In contrast to the rather stable mode of evolution observed in the stem, lineage-specific gains and losses of genes occurred relatively frequently. For instance, a shared duplication of CYP19A1 occurred in the lineage leading to the common ancestor of zebrafish and medaka. In addition, lineage-specific gene duplications occurred in the zebrafish (CYP8B2, CYP8B3, CYP17A1, CYP27A1, and CYP46A1), medaka (CYP46A1), frog (CYP8B1, CYP27A1, and CYP46A1), green anole (CYP24A1), and opossum (CYP8B1) lineages. Interestingly, gene duplications of CYP8B, CYP46A1, and CYP27A1 occurred independently several times in a species-specific manner. Similarly, lineage-specific gene losses (deletions) were observed; for instance, deletions occurred in a lineage leading to the medaka (CYP7B1, CYP11B1, and CYP39A1), frog (CYP11B1), green anole (CYP11A1, CYP21A2, CYP26A1), chicken (CYP27B1), zebra finch (CYP11B1, CYP21A2 and CYP27), and opossum (CYP17A1 and CYP26B1). Several deletions affecting the same genes (CYP11B1 and CYP21A2) occurred independently in medaka, frog, green anole, and zebrafinch.
Although only a limited number of genomic sequences are available, we identified 19 gene gains and 16 losses among the 15 available genomes, including the human genome. Assuming that the total branch length in the vertebrate tree is 2,685 myr (for individual species divergence times, see Figure S5), we estimated the rate of gene gains and losses to be 0.7 and 0.6 per 100 myr, respectively.
Using a similar analysis, we also examined the 14 vertebrate genomes for the presence of paralogs and orthologs of 35 human D-type genes.

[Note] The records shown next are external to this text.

-- ==== Sys2Proof/Machine/Clk.lean ====
section
/-!
DEFINITION. Reference qualification and selection, the DPLL, holdover, and the clock outputs (R146 to R165).
-/
namespace Sys2Proof.Machine

/-! ## Access -/

/-- A reference. -/
def Dev.refS (d : Dev) (n : Nat) : ClkRef := d.clk.refs.getD n {}
/-- A change of a reference. -/
def Dev.onRef (d : Dev) (n : Nat) (f : ClkRef → ClkRef) : Dev := { d with clk := { d.clk with refs := updAt d.clk.refs n f } }
/-- REFSTATn.STATE: 0 OFF, 1 LOS, 2 QUALIFYING, 3 QUALIFIED, 4 DISQUALIFIED, 5 WTR. -/
def Dev.refState (d : Dev) (n : Nat) : Nat := d.rf (R.clkRefstat n) 0 3
/-- REFSTATn.STATE set. -/
def Dev.setRefState (d : Dev) (n st : Nat) : Dev := d.setFld (R.clkRefstat n) 0 3 st
/-- CLK.STAT.MODE: 0 FREERUN, 1 ACQUIRE, 2 LOCKED, 3 HOLDOVER. -/
def Dev.clkMode (d : Dev) : Nat := d.rf R.clkStat 0 2
/-- The selected reference. -/
def Dev.clkSel (d : Dev) : Option Nat := if d.rf R.clkStat 6 1 = 1 then some (d.rf R.clkStat 4 2) else none
/-- A signed 32-bit register value. -/
def Dev.sreg (d : Dev) (off : Nat) : Int := sgn 32 (d.reg off)
/-- A signed value written to a 32-bit status register, saturated. -/
def Dev.setS (d : Dev) (off : Nat) (x : Int) : Dev := d.setReg off (wrapN 32 (clampI (-2147483648) 2147483647 x))
/-- RANK, MODE and the windows of a reference in use. -/
def Dev.refRank (d : Dev) (n : Nat) : Nat := d.lf (R.clkRefcfg n) 4 3
/-- Return mode 1 is pull-in (R163). -/
def Dev.refPull (d : Dev) (n : Nat) : Bool := d.lf (R.clkRefcfg n) 8 1 == 1
/-- The role selects PARTNER whenever it is QUALIFIED (R159). -/
def Dev.clkFollows (d : Dev) : Bool :=
  d.paired && (d.role == .shadow || d.role == .catchup || d.role == .fallow)

/-! ## The time counter and its 96 kHz grid (R168 to R173, R181) -/

/-- The increment of one counter cycle in 2^-32 ns (R169). -/
def Dev.timeInc (d : Dev) : Nat := 4 * 2 ^ 32 + d.reg R.timeInc
/-- The counter runs (R173). -/
def Dev.timeValid (d : Dev) : Bool := d.rf R.timeStat 0 1 == 1
/-- The counter brought forward to `n` counter cycles of the present tick. -/
def Dev.timeTo (d : Dev) (n : Nat) : Dev :=
  if d.timeValid then
    { d with time := { d.time with
        cnt := (d.time.cnt + (n - d.time.done) * d.timeInc) % 2 ^ 96
        cyc := d.time.cyc + (n - d.time.done)
        adv := d.time.adv + (n - d.time.done) * d.timeInc
        done := max n d.time.done } }
  else { d with time := { d.time with done := max n d.time.done } }
/-- The counter brought forward to the present cycle: four ECLK cycles for one of its own (R148, R168). -/
def Dev.timeNow (d : Dev) : Dev := d.timeTo (d.cycle / 4)
/-- The whole nanoseconds of the counter. -/
def Dev.timeNs (d : Dev) : Nat := d.time.cnt / 2 ^ 32
/-- MAPOFF in use. -/
def Dev.mapOff (d : Dev) : Int := sgn 64 (d.lv R.timeMapofflo + 2 ^ 32 * d.lv R.timeMapoffhi)

/-- The frequency offset of the PTP virtual reference against the XO since its last measurement, in ppt: the counter's own clock is the XO's,
with 4 + 53/768 ns to the cycle (R152, R169); none where the counter has not run. -/
def Dev.ptpOffset (d : Dev) : Option Int :=
  if d.time.cyc = 0 then none
  else some (roundDiv (((d.time.adv : Int) * 768 - d.time.cyc * (2 ^ 32 * 3125)) * 10 ^ 12) (d.time.cyc * (2 ^ 32 * 3125)))

/-- The phase of the PTP virtual reference against the tick, in ps: the nearest point of the 96 kHz grid of C(N) + MAPOFF - STEPACC, later than the
boundary counted positive (R181; log entry 144). -/
def Dev.ptpPhase (d : Dev) : Int :=
  let y := 12 * ((d.w64 R.timeCap : Int) + d.clk.offSel - d.time.acc)
  roundDiv ((125000 * roundDiv y 125000 - y) * 250) 3

/-- The phase of a reference against the tick, `ph` as the detector or the link measures it: the PTP virtual reference's comes from the counter, and a
PARTNER marker is dated half a round trip before its arrival, plus the trim (R152, R181, R304). -/
def Dev.refPhase (d : Dev) (n : Nat) (ph : Int) : Int :=
  if n = 2 then d.ptpPhase
  else if n = 3 then ph - d.rf R.mirDelay 0 24 + sgn 16 (d.lf R.mirDelayadj 0 16)
  else ph

/-! ## Holdover (R161, R162) -/

/-- The history frequency from the ring's entries that end `guard` seconds before tick `now`, whatever lies between: the mean and the entries used. -/
def histFreq (ring : List (Nat × Int)) (now guard avg : Nat) : Option (Int × Nat) :=
  let l := ((ring.filter (fun e => decide (e.1 + 96000 * guard ≤ now))).take avg).map (fun e => e.2)
  if l = [] then none else some (roundDiv (l.foldl (· + ·) 0) l.length, l.length)

/-- HOLDAVG; 0 acts as 1. -/
def Dev.holdAvg (d : Dev) : Nat := max 1 (d.lf R.clkHist 0 8)
/-- DRIFTWIN, even, 4 to 64. -/
def Dev.driftWin (d : Dev) : Nat := clampN 4 64 (d.lf R.clkDrift 16 8) / 2 * 2

/-- One step-clock cycle (VCO / 5) at word `w`: the NCO adds it to its remainder, a whole step is issued unless the last 25 cycles would then hold
more than 8 (R149, R150). -/
def synStep (w : Int) (y : Syn) : Syn :=
  let a := y.frac + w * 1280
  let dir : Int := if 10 ^ 12 ≤ a then 1 else if a < 0 then -1 else 0
  let may := decide ((y.win.filter (fun b => b)).length < 8)
  let go := decide (dir ≠ 0) && may
  { frac := a - dir * 10 ^ 12
    win := (go :: y.win).take 24
    done := y.done + 1
    steps := y.steps + (if go then dir else 0)
    refused := y.refused + b2n (decide (dir ≠ 0) && !may) }

/-- SYN brought forward to step-clock cycle `k` of the present tick; steps refused are counted (R149, R150). -/
def Dev.synTo (d : Dev) (k : Nat) : Dev :=
  let n := k - d.clk.syn.done
  let w := d.sreg R.clkFreq
  let y := if w = 0 then { d.clk.syn with win := (List.replicate (min n 24) false ++ d.clk.syn.win).take 24, done := max k d.clk.syn.done }
    else forN n (fun _ y => synStep w y) d.clk.syn
  let d1 : Dev := { d with clk := { d.clk with syn := y } }
  if y.refused = d.clk.syn.refused then d1 else d1.bump R.synLimitcnt (y.refused - d.clk.syn.refused)

/-- The frequency word changes in the present cycle; the steps so far followed the old one. -/
def Dev.setFreq (d : Dev) (w : Int) : Dev := (d.synTo (4 * d.cycle / 5)).setS R.clkFreq w
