/-- A descriptor read of the management or array-bus port by M8 that a force makes uncorrectable: the ring stops there (R401, R406). -/
def Dev.descForced (d : Dev) (p a : Nat) : Dev × Bool := if 2 ≤ p then d.dramForced 8 a else (d, false)

/-- A frame delivered to the port's receive ring, or dropped and counted (R201). -/
def Sys.rxDeliver (s0 : Sys) (p cls : Nat) (trunc : Bool) (f : List Byte) : Sys :=
  let b := macBlk p
  let base := s0.dev.ringAt (R.macRxbaselo b) (R.macRxbasehi b)
  let size := s0.dev.rf (R.macRxsize b) 0 13
  let head := s0.dev.rf (R.macRxhead b) 0 12
  let tail := s0.dev.rf (R.macRxtail b) 0 12
  let a := base + 32 * head
  let inUse := s0.dev.ringOk base size && head != tail
  let frc := if inUse then s0.dev.descForced p a else (s0.dev, false)
  let s : Sys := { s0 with dev := frc.1 }
  let d := s.dev
  let desc := s.mem.bytes a 32
  let own := bit (le desc 12 2) 0 && !frc.2
  let owned := inUse && own
  let stuck := inUse && !own
  if owned ∧ f.length ≤ le desc 8 2 then
    let ev := if p < 3 then ptpEvent f else none
    let st := d.stamp p true
    let flags := 2 * b2n trunc + 4 * b2n ev.isSome + 8 * b2n (ethTagged f) + 16 * cls
    let m1 := s.mem.putBytes (le desc 0 5) f
    let m2 := m1.putBytes (a + 10) (leBytes 2 f.length)
    let m3 := m2.putBytes (a + 12) (leBytes 2 flags ++ leBytes 1 p)
    let m4 := if ev.isSome then
        m3.putBytes (a + 16) (leBytes 8 (st / 2 ^ 32) ++ leBytes 2 (st / 2 ^ 16) ++ leBytes 1 (d.rf R.timeStat 4 2))
      else m3
    let d1 := (d.setReg (R.macRxhead b) ((head + 1) % size)).onMac p (fun x => { x with
      fresh := true
      stops := x.stops.filter (fun q => q != 4) })
    { s with mem := m4, dev := d1 }
  else
    let d1 := d.macCount p 11 1
    let d2 := if stuck && !(d.macP p).stops.contains 4 then
        -- of MACT the word is 0 (R209); of other ports the word that names the queue of a receive ring is not given: a free value
        let r := if p = 3 then (d1, 0) else (d1.draw.1, d1.draw.2.toNat)
        (r.1.onMac p (fun x => { x with stops := 4 :: x.stops })).raise b Src.macTxErr r.2 0xF head
      else d1
    let d3 := if !(d.macP p).fresh then d2
      else (d2.onMac p (fun x => { x with fresh := false })).raise b Src.macRxRingFull head tail 0
    { s with dev := d3 }

/-- A transmit descriptor completed with a status, and the ring's head moved on (R199, R200). -/
def Sys.txComplete (s : Sys) (p q status : Nat) : Sys :=
  let d := s.dev
  let b := macBlk p
  let size := d.rf (R.macTxsize b q) 0 13
  let head := d.rf (R.macTxhead b q) 0 12
  let a := d.ringAt (R.macTxbaselo b q) (R.macTxbasehi b q) + 32 * head
  let fl := le (s.mem.bytes a 32) 12 2
  let m1 := s.mem.putBytes (a + 12) (leBytes 2 (bitSet (fldSet fl 8 4 status) 0 false))
  let d1 := (d.setReg (R.macTxhead b q) ((head + 1) % size)).onMac p (fun x => { x with
    tries := 0
    stops := x.stops.filter (fun k => k != q) })
  let d2 := if status = 0 then d1 else (d1.macCount p 12 1).raise b Src.macTxErr (if p = 3 then 0 else q) status head
  { s with mem := m1, dev := d2 }

/-- The frame at the head of transmit ring `q`: its descriptor's address and bytes, if the ring holds one. -/
def Sys.txHead (s : Sys) (p q : Nat) : Option (Nat × List Byte) :=
  let d := s.dev
  let b := macBlk p
  let base := d.ringAt (R.macTxbaselo b q) (R.macTxbasehi b q)
  let size := d.rf (R.macTxsize b q) 0 13
  let head := d.rf (R.macTxhead b q) 0 12
  if d.ringOk base size ∧ head ≠ d.rf (R.macTxtail b q) 0 12 then some (base + 32 * head, s.mem.bytes (base + 32 * head) 32)
  else none

/-- The device owns the descriptor at the head of transmit ring `q`. -/
def Sys.txOwned (s : Sys) (p q : Nat) : Bool :=
  match s.txHead p q with
  | some h => bit (le h.2 12 2) 0
  | none => false

/-- A transmit ring that stops at a descriptor whose OWN is 0: RING_ERR, once for each stop (R200). -/
def Sys.txStop (p q : Nat) (s : Sys) : Sys :=
  if (s.txHead p q).isNone || s.txOwned p q || (s.dev.macP p).stops.contains q then s
  else s.onDev (fun d => (d.onMac p (fun x => { x with stops := q :: x.stops })).raise (macBlk p) Src.macTxErr
    (if p = 3 then 0 else q) 0xF (d.rf (R.macTxhead (macBlk p) q) 0 12))

/-- The transmit rings of a port. -/
def txRings (p : Nat) : List Nat := List.range (if p = 3 then 1 else 4)

/-- The frame a descriptor names. -/
def Sys.txFrame (s : Sys) (desc : List Byte) : List Byte := s.mem.bytes (le desc 0 5) (le desc 8 2)

/-- The priority of a host frame (R198): the queue that PCPMAP names for its PCP, or for untagged frames. -/
def Dev.txPrio (d : Dev) (p : Nat) (f : List Byte) : Nat :=
  let m := d.reg (R.macPcpmap (macBlk p))
  if ethTagged f then fld m (2 * (ethTci f / 8192)) 2 else fld m 16 2

/-- The ring whose head frame goes next, among those that have not stopped: strict priority, queue 3 first (R198). -/
def Sys.txNext (s : Sys) (p : Nat) : Option Nat :=
  let rings := (txRings p).filter (fun q => s.txOwned p q)
  let key := fun (q : Nat) => match s.txHead p q with
    | some h => 4 * (3 - (if p = 3 then 0 else s.dev.txPrio p (s.txFrame h.2))) + (3 - q)
    | none => 16
  (sortBy key rings).head?

/-- A frame starts on the line, padded to 60 bytes, with its FCS (R199). -/
def Dev.ethSend (d : Dev) (p : Nat) (f : List Byte) : Dev :=
  let g := f ++ List.replicate (60 - f.length) 0
  let w := g ++ ethFcs g
  let d1 := (d.macCount p 2 1).macCount p 3 w.length
  { d1 with out := { d1.out with eth := d1.out.eth ++ [(p, w)] } }

/-- The port is enabled. -/
def Dev.macEn (d : Dev) (p : Nat) : Bool := d.lf (R.macCtrl (macBlk p)) 0 1 == 1
/-- The port's link is up. -/
def Dev.macLink (d : Dev) (p : Nat) : Bool := d.rf (R.macStat (macBlk p)) 0 1 == 1
/-- The pause timer runs. -/
def Dev.macPaused (d : Dev) (p : Nat) : Bool := d.rf (R.macStat (macBlk p)) 3 1 == 1
/-- The greatest frame length. -/
def Dev.macMaxlen (d : Dev) (p : Nat) : Nat := d.lf (R.macMaxlen (macBlk p)) 0 14

/-! ### The array bus (R205, R206) -/

/-- NODEID of PLCACFG. -/
def Dev.nodeId (d : Dev) : Nat := d.lf R.mactPlcacfg 0 8
/-- PLCA runs (R205). -/
def Dev.plcaOn (d : Dev) : Bool := d.macEn 3 && d.lf (R.macMode 13) 0 1 == 1 && d.nodeId != 255
/-- PLCA status is good (R205). -/
def Dev.plcaGood (d : Dev) : Bool := d.rf R.mactPlcastat 0 1 == 1
/-- A change of the reconciliation sublayer's state. -/
def Dev.onBus (d : Dev) (f : ArrayBus → ArrayBus) : Dev := { d with bus := f d.bus }

/-- Cycles that `n` bit times of the array bus last, rounded up: one bit time is 98.304 cycles. -/
def busBits (n : Nat) : Nat := (n * 98304 + 999) / 1000
/-- Bit times of a frame of `n` bytes on the line with its preamble. -/
def frameBits (n : Nat) : Nat := 8 * (n + 8)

This analysis revealed that the number of genes varies from 15 to 31 in ancestral species, and from 18 to 63 in extant species (Figure 5B). In contrast to the relatively stable evolutionary mode of B-type genes, D-type genes underwent more frequent gene duplications and pseudogenization (Table 1).

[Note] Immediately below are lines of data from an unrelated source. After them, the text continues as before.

/-! ## Windows and legs (R222, R224, R227) -/

/-- The window of context `c` ends (R222, R224). -/
def Dev.rxWindowEnd (d : Dev) (c : Nat) : Dev :=
  let x := d.rxC c
  if !x.on then d
  else
    let jump := match x.win, x.winPrev with
      | some a, some b => decide (d.lf (R.strmRxarr c) 0 16 * 98304 < (max a b - min a b) * 100)
      | _, _ => false
    let d1 := if jump && !d.rxFollows then
        (d.rxStat c 6 1 1).raise Blk.strm Src.strmRxArrjump c (x.winPrev.getD 0 / 64) (x.win.getD 0 / 64)
      else d
    let shrink := match x.win, x.winPrev with
      | some a, some b => decide (0 < x.dA ∧ (x.dA + 2) * 10240 ≤ min a b)
      | _, _ => false
    let m := min (x.win.getD 0) (x.winPrev.getD 0) / 10240
    let nd := d.newAnchor c (x.dA + 2 - m)
    let d2 := if shrink && !d.rxFollows && x.fade.isNone && x.ask.isNone then
        d1.onRx c (fun x => { x with ask := some (1, nd) })
      else d1
    if d.rxFollows then d2.onRx c (fun x => { x with winPrev := x.win, win := none })
    else
      -- CUR of a window in which no packet has come is not given: a free value
      let r := d2.draw
      let reg := r.1.rf (R.strmRxmargin c) 0 16 * 65536 + r.2.toNat % 65536
      (r.1.setReg (R.strmRxmargin c) reg).onRx c (fun x => { x with winPrev := x.win, win := none })

/-- The end of a window of 9,600 ticks (R224). -/
def Dev.arrivalWindow (d0 : Dev) : Dev :=
  let d := d0.atC 0
  if d.tick % 9600 = 0 then each (List.range 256) (fun c d => d.rxWindowEnd c) d else d

/-- A valid filter entry feeds a leg of context `c`: ETH0 leg A, ETH1 leg B (R213). -/
def Dev.legFed (d : Dev) (c leg : Nat) : Bool :=
  (List.range 512).any (fun e => let w := d.lv (R.strmFctl e)
    bit w 31 && bit w (29 + leg) && fld w 0 8 == c)

/-- A leg that is fed and has delivered no packet for 960 ticks, since the last one or since the context's enable, is marked down (R227). -/
def Dev.legDown (ctx leg c : Nat) (d0 : Dev) : Dev :=
  let d := d0.atC c
  let x := d.rxC ctx
  if ctx < 256 ∧ leg < 2 ∧ x.on ∧ d.legFed ctx leg ∧ x.legDn.getD leg false = false ∧ x.legT.getD leg 0 + 960 * 10240 ≤ d.instant then
    ((d.rxStat ctx (4 + leg) 1 0).onRx ctx (fun x => { x with legDn := updAt x.legDn leg (fun _ => true) })).raise Blk.strm
      Src.strmRxLegdown ctx leg 0
  else d

/-! ## Transmit (R228 to R233) -/

/-- A transmit context is enabled. -/
def Dev.txEn (d : Dev) (c : Nat) : Bool := d.lf (R.strmTxctl c) 31 1 == 1
/-- CH of a transmit context. -/
def Dev.txCh (d : Dev) (c : Nat) : Nat := clampN 1 64 (d.lf (R.strmTxctl c) 0 7)
/-- A transmit context at 96 kHz. -/
def Dev.tx96 (d : Dev) (c : Nat) : Bool := d.lf (R.strmTxctl c) 18 1 == 1
/-- P, ticks per packet. -/
def Dev.txP (d : Dev) (c : Nat) : Nat := 2 * ptimeSpp (d.lf (R.strmTxctl c) 15 3)
/-- Width of a sample. -/
def Dev.txWidth (d : Dev) (c : Nat) : Nat := fmtWidth (d.lf (R.strmTxctl c) 19 2)
/-- The ports of a context. -/
def Dev.txPorts (d : Dev) (c : Nat) : List Nat := bitsOn 2 (d.lf (R.strmTxctl c) 28 2)
/-- The context's part of the budget. -/
def Dev.txCost (d : Dev) (c : Nat) : Nat := d.txCh c * (if d.tx96 c then 2 else 1)
/-- The budget in use. -/
def Dev.txUsed (d : Dev) : Nat := sumN ((List.range 256).map (fun c => if (d.txC c).on then d.txCost c else 0))
/-- The length of a context's frames, FCS included. -/
def Dev.txLen (d : Dev) (c : Nat) : Nat :=
  let spp := ptimeSpp (d.lf (R.strmTxctl c) 15 3) * (if d.tx96 c then 2 else 1)
  14 + (if d.lf (R.strmTxctl c) 30 1 = 1 then 4 else 0) + 40 + d.txCh c * spp * d.txWidth c + 4
/-- The frames of a context fit its ports (R230). -/
def Dev.txFits (d : Dev) (c : Nat) : Bool := (d.txPorts c).all (fun p => decide (d.txLen c ≤ d.macMaxlen p))

/-- TXSTAT of a context: STATE, HOLD, NEXT. -/
def Dev.txStat (d : Dev) (c : Nat) : Dev :=
  let x := d.txC c
  let hold := x.on && d.paired && d.role == .shadow
  let d1 := (d.setFld (R.strmTxstat c) 0 2 (if x.nocap then 2 else if x.on then 1 else 0)).setFld (R.strmTxstat c) 2 1 (b2n hold)
  if x.on then d1.setFld (R.strmTxstat c) 16 16 ((d.lf (R.strmTxseq c) 0 16 + x.k) % 65536) else d1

One important difference between D- and B-type genes is that D-type genes cluster on chromosomes, and these clusters are composed of closely related genes. This difference is reflected in the phylogeny, which shows that the genes in each cluster are monophyletic (Figure 1). In the human genome, five clusters have been identified: the CYP2 family clusters on chromosome 19q , , the CYP2C subfamily clusters on chromosome 10q, the CYP3A subfamily clusters on chromosome 7q, the CYP4 family clusters on chromosome 1p, and the CYP4F subfamily clusters on chromosome 19p. Each cluster region occupies approximately 500 kb, with the exception of CYP3A, which occupies 250 kb. Each cluster included the following number of genes: 12 for CYP2, four for CYP2C, six for CYP3A and CYP4; and seven for CYP4F (Figure 6).
A striped arrow represents an anchor gene in a syntenic region of each cluster. Black arrows and dotted arrows represent functional CYP genes and pseudogenes, respectively. The length of each gene cluster is approximately 500 kb, except the CYP3A cluster (250 kb). The number of total genes, functional genes, and pseudogenes in each cluster are shown after the cluster name.
Using the phylogenic analyses of each CYP1–4 family in vertebrates, we identified several species-specific gene duplications. The topology of the tree for the CYP1 family revealed four subfamilies (1A, 1B, 1C, and 1D), and showed that these subfamilies diverged in the ancestor of vertebrates. The CYP1A and 1B subfamilies were conserved from fish to humans, whereas primates lacked CYP1D, and mammals lacked CYP1C (Figure 7A). The CYP2 family was shown to be composed of 16 subfamilies (CYP2A, 2B, 2C, 2D, 2E, 2F, 2G, 2H, 2J, 2K, 2R, 2S, 2T, 2U, 2W, and 2AC), three of which (CYP2B, 2E and 2S) were specific to mammals, while the 2A/G and F subfamilies were present only in mammals and reptiles. These five subfamilies (except the CYP2E subfamily) diverged successively to form the CYP2 cluster in an ancestor of mammals (Figure 7B). However, CYP2U and 2R were shown to be common to all vertebrates. The CYP3 family tree contained only two subfamilies, CYP3A and the fish-specific 3C family (Figure 7C). CYP3A comprised amphibian-, bird-, and mammal-specific clades. In each taxonomic group, members of the CYP3A subfamily appear to have been duplicated independently. The tree constructed for the CYP4 family included six subfamilies (4A, 4B, 4F, 4V, 4X, and 4Z) (Figure 7D). CYP4A and 4X/Z were specific to mammals, whereas the other three subfamilies (4B, F, and V) were common to all vertebrates. In particular, the members of the 4F subfamily formed several species-specific clusters, except CYP4F22. It is unclear, however, whether these species-specific clusters resulted from gene conversion or from recent duplication of the subfamily in each species. The evolution of D-type genes has involved frequent species-specific gene duplications, compared to B-type genes (Figure 5B). In D-type genes, it is unclear how many gene duplications occurred before eutherian divergence. We estimated the rate of duplication subsequent to the eutherian radiation, which revealed 53 duplications in 432 myr, or the rate of 12.7 duplications per 100 myr. No gene loss was observed. These results are in contrast to the results for B-type genes.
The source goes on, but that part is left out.